VFD Fault Codes: OC, OV, UV, and OL
What they mean: Variable Frequency Drives (VFDs) are the motor controllers on virtually every industrial machine — conveyors, press brakes, compressors, fans, pumps, CNC axes, injection molders. When a VFD faults, it shuts down motor output and displays a fault code. The four most common fault codes across all major VFD brands — ABB, Yaskawa, Danfoss, Siemens, and others — are:
- OC (Overcurrent): The drive detected output current exceeding its rated limit. The IGBT transistors in the drive are at risk. Immediate shutdown.
- OV (Overvoltage): The DC bus voltage inside the drive exceeded its safe operating limit (typically 800–1000V DC on a 480V drive). Usually caused by regenerative energy from decelerating loads.
- UV (Undervoltage): The DC bus voltage dropped below the minimum threshold (typically 400–450V DC). Usually caused by input power problems.

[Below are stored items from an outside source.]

@[simp] theorem fields_encR :
    opcode (encR f7 r2 r1 f3 r op) = op ∧ funct3 (encR f7 r2 r1 f3 r op) = f3 ∧
    funct7 (encR f7 r2 r1 f3 r op) = f7 ∧ rd (encR f7 r2 r1 f3 r op) = r ∧
    rs1 (encR f7 r2 r1 f3 r op) = r1 ∧ rs2 (encR f7 r2 r1 f3 r op) = r2 := by
  simp [encR, opcode, funct3, funct7, rd, rs1, rs2]

@[simp] theorem fields_encI (imm : BitVec 12) :
    opcode (encI imm r1 f3 r op) = op ∧ funct3 (encI imm r1 f3 r op) = f3 ∧ rd (encI imm r1 f3 r op) = r ∧
    rs1 (encI imm r1 f3 r op) = r1 ∧ f12 (encI imm r1 f3 r op) = imm := by
  simp [encI, opcode, funct3, rd, rs1, f12]

@[simp] theorem fields_encS (imm : BitVec 12) :
    opcode (encS imm r2 r1 f3) = 0b0100011 ∧ funct3 (encS imm r2 r1 f3) = f3 ∧ rs1 (encS imm r2 r1 f3) = r1 ∧
    rs2 (encS imm r2 r1 f3) = r2 := by
  simp [encS, opcode, funct3, rs1, rs2]

@[simp] theorem fields_encB (imm : BitVec 13) :
    opcode (encB imm r2 r1 f3) = 0b1100011 ∧ funct3 (encB imm r2 r1 f3) = f3 ∧ rs1 (encB imm r2 r1 f3) = r1 ∧
    rs2 (encB imm r2 r1 f3) = r2 := by
  simp [encB, opcode, funct3, rs1, rs2]

@[simp] theorem fields_encU (imm : Word) : opcode (encU imm r op) = op ∧ rd (encU imm r op) = r := by
  simp [encU, opcode, rd]

@[simp] theorem fields_encJ (imm : BitVec 21) : opcode (encJ imm r) = 0b1101111 ∧ rd (encJ imm r) = r := by
  simp [encJ, opcode, rd]

@[simp] theorem fields_encM (hi : BitVec 17) (lo : BitVec 5) :
    opcode (encM hi f3 lo) = 0b0001111 ∧ funct3 (encM hi f3 lo) = f3 ∧ rd (encM hi f3 lo) = lo ∧
    (encM hi f3 lo).extractLsb' 15 17 = hi := by
  simp [encM, opcode, funct3, rd]

/-- Bits 30:25 and 24:21 lie side by side in the word too (R302, R307). -/
theorem rawJ_eq_append (w : Word) : rawJ w = g31 w ++ g19_12 w ++ g20 w ++ w.extractLsb' 21 10 ++ 0#1 := by
  apply BitVec.eq_of_getLsbD_eq
  intro i hi
  simp only [rawJ, g31, g19_12, g20, g30_25, g24_21, BitVec.getLsbD_append, BitVec.getLsbD_extractLsb']
  interval_cases i <;> rfl

/-! The immediates read back; those whose low bits the layout has no place for, when these are zero (R303 to R307). -/

@[simp] theorem rawI_encI (imm : BitVec 12) : rawI (encI imm r1 f3 r op) = imm := by
  simp [rawI_eq_f12]

@[simp] theorem rawS_encS (imm : BitVec 12) : rawS (encS imm r2 r1 f3) = imm := by
  have hparts : rawS (encS imm r2 r1 f3) = imm.extractLsb' 5 7 ++ imm.extractLsb' 0 5 := by
    simp [rawS_eq_funct7_rd, encS, funct7, rd]
  rw [hparts, BitVec.extractLsb'_append_extractLsb'_eq_extractLsb' (by rfl), BitVec.extractLsb'_eq_self]

theorem rawB_encB {imm : BitVec 13} (h : immBOk imm = true) : rawB (encB imm r2 r1 f3) = imm := by
  have hlow : 0#1 = imm.extractLsb' 0 1 := (beq_iff_eq.mp h).symm
  have hparts : rawB (encB imm r2 r1 f3) = imm.extractLsb' 12 1 ++ imm.extractLsb' 11 1 ++ imm.extractLsb' 5 6 ++
      imm.extractLsb' 1 4 ++ imm.extractLsb' 0 1 := by
    simp [rawB, g31, g7, g30_25, g11_8, encB, hlow]
  rw [hparts]
  iterate 4 rw [BitVec.extractLsb'_append_extractLsb'_eq_extractLsb' (by rfl)]
  exact BitVec.extractLsb'_eq_self

theorem immU_encU {imm : Word} (h : immUOk imm = true) : immU (encU imm r op) = imm := by
  have hlow : 0#12 = imm.extractLsb' 0 12 := (beq_iff_eq.mp h).symm
  have hparts : immU (encU imm r op) = imm.extractLsb' 12 20 ++ imm.extractLsb' 0 12 := by
    simp [immU, encU, hlow]
  rw [hparts, BitVec.extractLsb'_append_extractLsb'_eq_extractLsb' (by rfl), BitVec.extractLsb'_eq_self]
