-- ==== Sys2Proof/Machine/Core.lean ====
section
/-! DEFINITION. The machine as the host takes it. -/

def Sys2Proof.core : Host.Core :=
  { State := Sys2Proof.Machine.State, Fault := Sys2Proof.Machine.Fault, Refusal := Sys2Proof.Machine.Refusal,
    step := Sys2Proof.Machine.step, reset := Sys2Proof.Machine.State.reset }
end

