-- ==== Sys2Proof/Machine/Assembler.lean ====
section
/-! DEFINITION. Host programs (30_encoding.md R70 to R78): what each statement sends to the block, and the text form of
a program, one statement a line. What the spec leaves open of the text form is log entry 18. -/

namespace Sys2Proof.Machine

/-! ### What a statement stands for (R71, R72, R74 to R78) -/

/-- A command mnemonic: exactly one write of its word to CMD (R72). -/
def commandWrite (i : Instr) : HostInput :=
  .write .cmd (encode i)

/-- A command and the WAIT after it. -/
def commandWait (i : Instr) : List HostInput :=
  [commandWrite i, .wait]

/-- ENC and DEC of a byte: XFORM, WAIT, RD DOUT (R77). -/
def transformByte (b : Byte) : List HostInput :=
  commandWait (.xform b) ++ [.read .dout]

/-- What a statement whose literals are in range sends. -/
def Stmt.inputs : Stmt → List HostInput
  | .wr r imm => [.write r (BitVec.ofNat 32 imm)]
  | .rd r => [.read r]
  | .keyPush b => [commandWrite (.keyPush (BitVec.ofNat 8 b))]
  | .expand => [commandWrite .expand]
  | .seed => [commandWrite .seed]
  | .prime => [commandWrite .prime]
  | .xform b => [commandWrite (.xform (BitVec.ofNat 8 b))]
  | .srst => [commandWrite .srst]
  | .key codes => codes.flatMap fun ch => commandWait (.keyPush (BitVec.ofNat 8 ch))
  | .setup => commandWait .expand ++ commandWait .seed ++ commandWait .prime
  | .wait => [.wait]
  | .enc b => transformByte (BitVec.ofNat 8 b)
  | .dec b => transformByte (BitVec.ofNat 8 b)
  | .xstr codes => codes.flatMap fun ch => transformByte (BitVec.ofNat 8 ch)

/-- A program's inputs, statement after statement; a literal out of range is an assembly error (R72). -/
def assemble : List Stmt → Option (List HostInput)
  | [] => some []
  | st :: rest =>
    if st.wellFormed then (assemble rest).map (Stmt.inputs st ++ ·) else none

/-! ### The text form (R70 to R73) -/

/-- A piece of a line: a name, number or `=>`, a quoted string, or a quoted character. -/
inductive Token where
  | name (chars : List Char)
  | str (codes : List Nat)
  | chr (code : Nat)
  deriving DecidableEq, Repr

/-- Where the reader of a line stands. -/
inductive LexMode where
  | between
  | inName (soFar : List Char)
  | inStr (soFar : List Nat)
  | chrOpen
  | chrRead (code : Nat)
  deriving DecidableEq, Repr

/-- Blanks, tabs and commas part the pieces of a line. -/
def isGap (ch : Char) : Bool :=
  decide (ch.toNat = 32) || decide (ch.toNat = 9) || decide (ch.toNat = 44)

/-- `;` starts a comment (R70), but not inside quotes. -/
def isSemicolon (ch : Char) : Bool := decide (ch.toNat = 59)

/-- The quote of a string (R73). -/
def isStringQuote (ch : Char) : Bool := decide (ch.toNat = 34)

/-- The quote of a character (R73). -/
def isCharQuote (ch : Char) : Bool := decide (ch.toNat = 39)

/-- The pieces of a line, up to its comment; `none` where a quote stays open. A string ends at the next quote and has no
terminating zero byte (R73). -/
def lexLine : LexMode → List Char → Option (List Token)
  | .between, [] => some []
  | .inName acc, [] => some [.name acc]
  | .inStr _, [] => none
  | .chrOpen, [] => none
  | .chrRead _, [] => none
  | .between, ch :: rest =>
    if isSemicolon ch then some []
    else if isGap ch then lexLine .between rest
    else if isStringQuote ch then lexLine (.inStr []) rest
    else if isCharQuote ch then lexLine .chrOpen rest
    else lexLine (.inName [ch]) rest
  | .inName acc, ch :: rest =>
    if isSemicolon ch then some [.name acc]
    else if isGap ch then (lexLine .between rest).map (Token.name acc :: ·)
    else lexLine (.inName (acc ++ [ch])) rest
  | .inStr acc, ch :: rest =>
    if isStringQuote ch then (lexLine .between rest).map (Token.str acc :: ·)
    else lexLine (.inStr (acc ++ [ch.toNat])) rest
  | .chrOpen, ch :: rest => lexLine (.chrRead ch.toNat) rest
  | .chrRead code, ch :: rest =>
    if isCharQuote ch then (lexLine .between rest).map (Token.chr code :: ·) else none

/-- The value of a decimal digit. -/
def decimalDigit (ch : Char) : Option Nat :=
  if 48 ≤ ch.toNat ∧ ch.toNat ≤ 57 then some (ch.toNat - 48) else none

/-- The value of a hexadecimal digit of either case. -/
def hexDigit (ch : Char) : Option Nat :=
  if 65 ≤ ch.toNat ∧ ch.toNat ≤ 70 then some (ch.toNat - 55)
  else if 97 ≤ ch.toNat ∧ ch.toNat ≤ 102 then some (ch.toNat - 87)
  else decimalDigit ch

/-- The number some digits write in a base, after `acc`. -/
def digitsValue (digit : Char → Option Nat) (base : Nat) : Nat → List Char → Option Nat
  | acc, [] => some acc
  | acc, ch :: rest =>
    match digit ch with
    | none => none
    | some d => digitsValue digit base (acc * base + d) rest

/-- A decimal or hexadecimal number (R73). -/
def numberValue : List Char → Option Nat
  | [] => none
  | ch :: rest =>
    if ch.toNat = 48 ∧ (rest.head?.map Char.toNat) = some 120 ∧ rest.tail ≠ [] then
      digitsValue hexDigit 16 0 rest.tail
    else digitsValue decimalDigit 10 0 (ch :: rest)

/-- A numeric literal: a number, or a character that stands for its ASCII code (R73). -/
def literalValue : Token → Option Nat
  | .name chars => numberValue chars
  | .chr code => if asciiOk code then some code else none
  | .str _ => none

/-- The name of a register (R71). -/
def regOfName (chars : List Char) : Option HostReg :=
  if chars = "ID".toList then some .id
  else if chars = "CFG0".toList then some .cfg0
  else if chars = "CFG1".toList then some .cfg1
  else if chars = "CMD".toList then some .cmd
  else if chars = "STATUS".toList then some .status
  else if chars = "DOUT".toList then some .dout
  else if chars = "KEYLEN".toList then some .keylen
  else if chars = "R7".toList then some .reserved7
  else none

/-- A register operand. -/
def regOperand : Token → Option HostReg
  | .name chars => regOfName chars
  | .str _ => none
  | .chr _ => none

/-- A string operand (R73). -/
def strOperand : Token → Option (List Nat)
  | .name _ => none
  | .str codes => some codes
  | .chr _ => none

/-- The value recorded after `=>` is the reader's note of what the rules give (R71); it sends nothing. -/
def beforeNote : List Token → List Token
  | [] => []
  | t :: rest => if t = .name "=>".toList then [] else t :: beforeNote rest

/-- A statement without operands. -/
def stmtOfName (chars : List Char) : Option Stmt :=
  if chars = "EXPAND".toList then some .expand
  else if chars = "SEED".toList then some .seed
  else if chars = "PRIME".toList then some .prime
  else if chars = "SRST".toList then some .srst
  else if chars = "SETUP".toList then some .setup
  else if chars = "WAIT".toList then some .wait
  else none

/-- A statement with one operand. -/
def stmtOfOperand (chars : List Char) (t : Token) : Option Stmt :=
  if chars = "RD".toList then (regOperand t).map .rd
  else if chars = "KEY_PUSH".toList then (literalValue t).map .keyPush
  else if chars = "XFORM".toList then (literalValue t).map .xform
  else if chars = "ENC".toList then (literalValue t).map .enc
  else if chars = "DEC".toList then (literalValue t).map .dec
  else if chars = "KEY".toList then (strOperand t).map .key
  else if chars = "XSTR".toList then (strOperand t).map .xstr
  else none

/-- A statement with two operands: only `WR` has them (R71). -/
def stmtOfTwo (chars : List Char) (t u : Token) : Option Stmt :=
  if chars = "WR".toList then
    match regOperand t, literalValue u with
    | some r, some imm => some (.wr r imm)
    | _, _ => none
  else none

/-- The statement the pieces of a line write. A line without pieces (blank, a comment only, or a `=>` note only) has none
and sends nothing: DESIGN CHOICE, since R70 gives each line one statement and does not speak of such a line (log entry
18). -/
def stmtOfTokens : List Token → Option (List Stmt)
  | [] => some []
  | [.name n] => (stmtOfName n).map fun st => [st]
  | [.name n, t] => (stmtOfOperand n t).map fun st => [st]
  | [.name n, t, u] => (stmtOfTwo n t u).map fun st => [st]
  | _ => none

/-- One line: one statement (R70), or none (log entry 18). -/
def parseLine (line : List Char) : Option (List Stmt) :=
  match lexLine .between line with
  | none => none
  | some tokens => stmtOfTokens (beforeNote tokens)

/-- A host program, line after line (R70). -/
def parseProgram : List (List Char) → Option (List Stmt)
  | [] => some []
  | line :: rest =>
    match parseLine line, parseProgram rest with
    | some now, some later => some (now ++ later)
    | _, _ => none

/-- The host sends an assembled program after what it was already sending. -/
def sendProgram (program : List HostInput) (s : State) : State :=
  { s with input := s.input ++ program }

end Sys2Proof.Machine
end

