/-- One step for each case: an ignored command, SRST, the reset input, a loss of power. -/
theorem witness_OnlySrstAndHardResetLeaveFault :
    (∀ e, (faultedWith e).phase = .fault ∧ (faultedWith e).pend = none) ∧
      step (faultedWith (.write .cmd 0x02000000)) = .next faulted ∧
      step (faultedWith (.write .cmd 0xFF000000)) = .next State.reset ∧
      step (faultedWith .resetAssert) = .next { State.reset with line := .inReset } ∧
      step (faultedWith .powerLoss) = .next (losePower faulted) := ⟨fun _ => ⟨rfl, rfl⟩, rfl, rfl, rfl, rfl⟩

theorem witness_CompletionNeverFaults : BlockInv Config.params pushing ∧ pushing.pend ≠ none :=
  ⟨pushing_blockInv, by decide⟩

theorem witness_KeyPushAppendsItsByte :
    (almostFullKey.phase = .idle ∧ almostFullKey.pend = none ∧ almostFullKey.key.length < Config.params.keyMax) ∧
      ((primedFrom [0x61] 0).phase ≠ .fault ∧ (primedFrom [0x61] 0).pend = none ∧ (primedFrom [0x61] 0).phase ≠ .idle) ∧
      (fullKey.phase = .idle ∧ fullKey.pend = none ∧ fullKey.key.length = Config.params.keyMax) :=
  ⟨⟨rfl, rfl, by simp [almostFullKey, Params.keyMax]⟩, ⟨by simp [primedFrom], rfl, by simp [primedFrom]⟩, rfl, rfl,
    by simp [fullKey]⟩

theorem witness_ExpandFillsTheSeedBuffer :
    (fullKey.phase = .idle ∧ fullKey.pend = none ∧ fullKey.key.length ≠ 0 ∧ Memory.wf fullKey.sb) ∧
      ((primedFrom [0x61] 0).phase ≠ .fault ∧ (primedFrom [0x61] 0).pend = none ∧ (primedFrom [0x61] 0).phase ≠ .idle) ∧
      (State.reset.phase = .idle ∧ State.reset.pend = none ∧ State.reset.key.length = 0) :=
  ⟨⟨rfl, rfl, by simp [fullKey, inst.keyMax_pos.ne'], Memory.wf_nil⟩, ⟨by simp [primedFrom], rfl, by simp [primedFrom]⟩,
    rfl, rfl, rfl⟩

theorem witness_SeedReplacesTheGenerator :
    (({ State.reset with phase := .expanded } : State).phase = .expanded ∧
        ({ State.reset with phase := .expanded } : State).pend = none) ∧
      (State.reset.phase ≠ .fault ∧ State.reset.pend = none ∧ State.reset.phase ≠ .expanded) := by decide

theorem witness_PrimeMultipliesAllWarmUpWords :
    (({ State.reset with phase := .seeded, gen := some (genAb 0) } : State).phase = .seeded ∧
        ({ State.reset with phase := .seeded, gen := some (genAb 0) } : State).pend = none ∧
        ({ State.reset with phase := .seeded, gen := some (genAb 0) } : State).gen = some (genAb 0)) ∧
      (State.reset.phase ≠ .fault ∧ State.reset.pend = none ∧ State.reset.phase ≠ .seeded) := by decide

theorem witness_XformOutputsTheTransformedByte :
    ((({ State.reset with phase := .streaming, gen := some (genAb 4) } : State).phase = .primed ∨
        ({ State.reset with phase := .streaming, gen := some (genAb 4) } : State).phase = .streaming) ∧
        ({ State.reset with phase := .streaming, gen := some (genAb 4) } : State).pend = none ∧
        ({ State.reset with phase := .streaming, gen := some (genAb 4) } : State).gen = some (genAb 4)) ∧
      ((({ State.reset with phase := .seeded } : State).phase = .idle ∨
        ({ State.reset with phase := .seeded } : State).phase = .expanded ∨
        ({ State.reset with phase := .seeded } : State).phase = .seeded) ∧
        ({ State.reset with phase := .seeded } : State).pend = none) := by decide

theorem witness_SrstResetsTheWholeBlock :
    (0xFF000001 : Word).extractLsb' 24 8 = 0xFF ∧ (0xFF000001 : Word) ≠ 0xFF000000 := by decide

theorem witness_PendingCommandShowsOnlyBusy :
    State.reset.pend = none ∧
      exec (Pending.keyPush 0x74).command State.reset = .next (accept Config.params (.keyPush 0x74) State.reset) ∧
      (accept Config.params (.keyPush 0x74) State.reset).pend = some (.keyPush 0x74) := ⟨rfl, rfl, rfl⟩

theorem witness_KeyScheduleIsTheDigestChain :
    Memory.wf [] ∧ 1 ≤ 1 ∧ toy.seedWidth ≤ 3 * toy.digestLen ∧
      toy.defaults.seedWidth = 2496 ∧ toy.defaults.digestLen = 64 := by decide

theorem witness_KeyScheduleDependsOnKeyAndDigestAlone :
    toy.seedWidth = ({ toy with seedOrder := .be } : Params).seedWidth ∧
      toy.digestLen = ({ toy with seedOrder := .be } : Params).digestLen ∧
      toy.digestByte = ({ toy with seedOrder := .be } : Params).digestByte ∧
      Memory.wf [] ∧ Memory.wf [(0, 1), (11, 0xFF)] ∧
      (∀ x ∈ ([] : Memory), x.1 < toy.seedWidth) ∧
      ∀ x ∈ ([(0, 1), (11, 0xFF)] : Memory), x.1 < ({ toy with seedOrder := .be } : Params).seedWidth :=
  ⟨rfl, rfl, rfl, by decide, by decide, by decide, by decide⟩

- OL (Overload): The drive’s internal thermal model calculated that the motor or drive has been running at excessive current for too long. A time-current protection, not an instantaneous fault.
Note: exact fault code naming varies by brand. ABB uses “OC1,” “OC2,” “OC3” for different phases; Yaskawa uses “oC,” “oV,” “UV,” “oL1”; Danfoss uses “OC,” “OV,” “UV,” “OL.” The root cause and fix are identical regardless of the specific display string.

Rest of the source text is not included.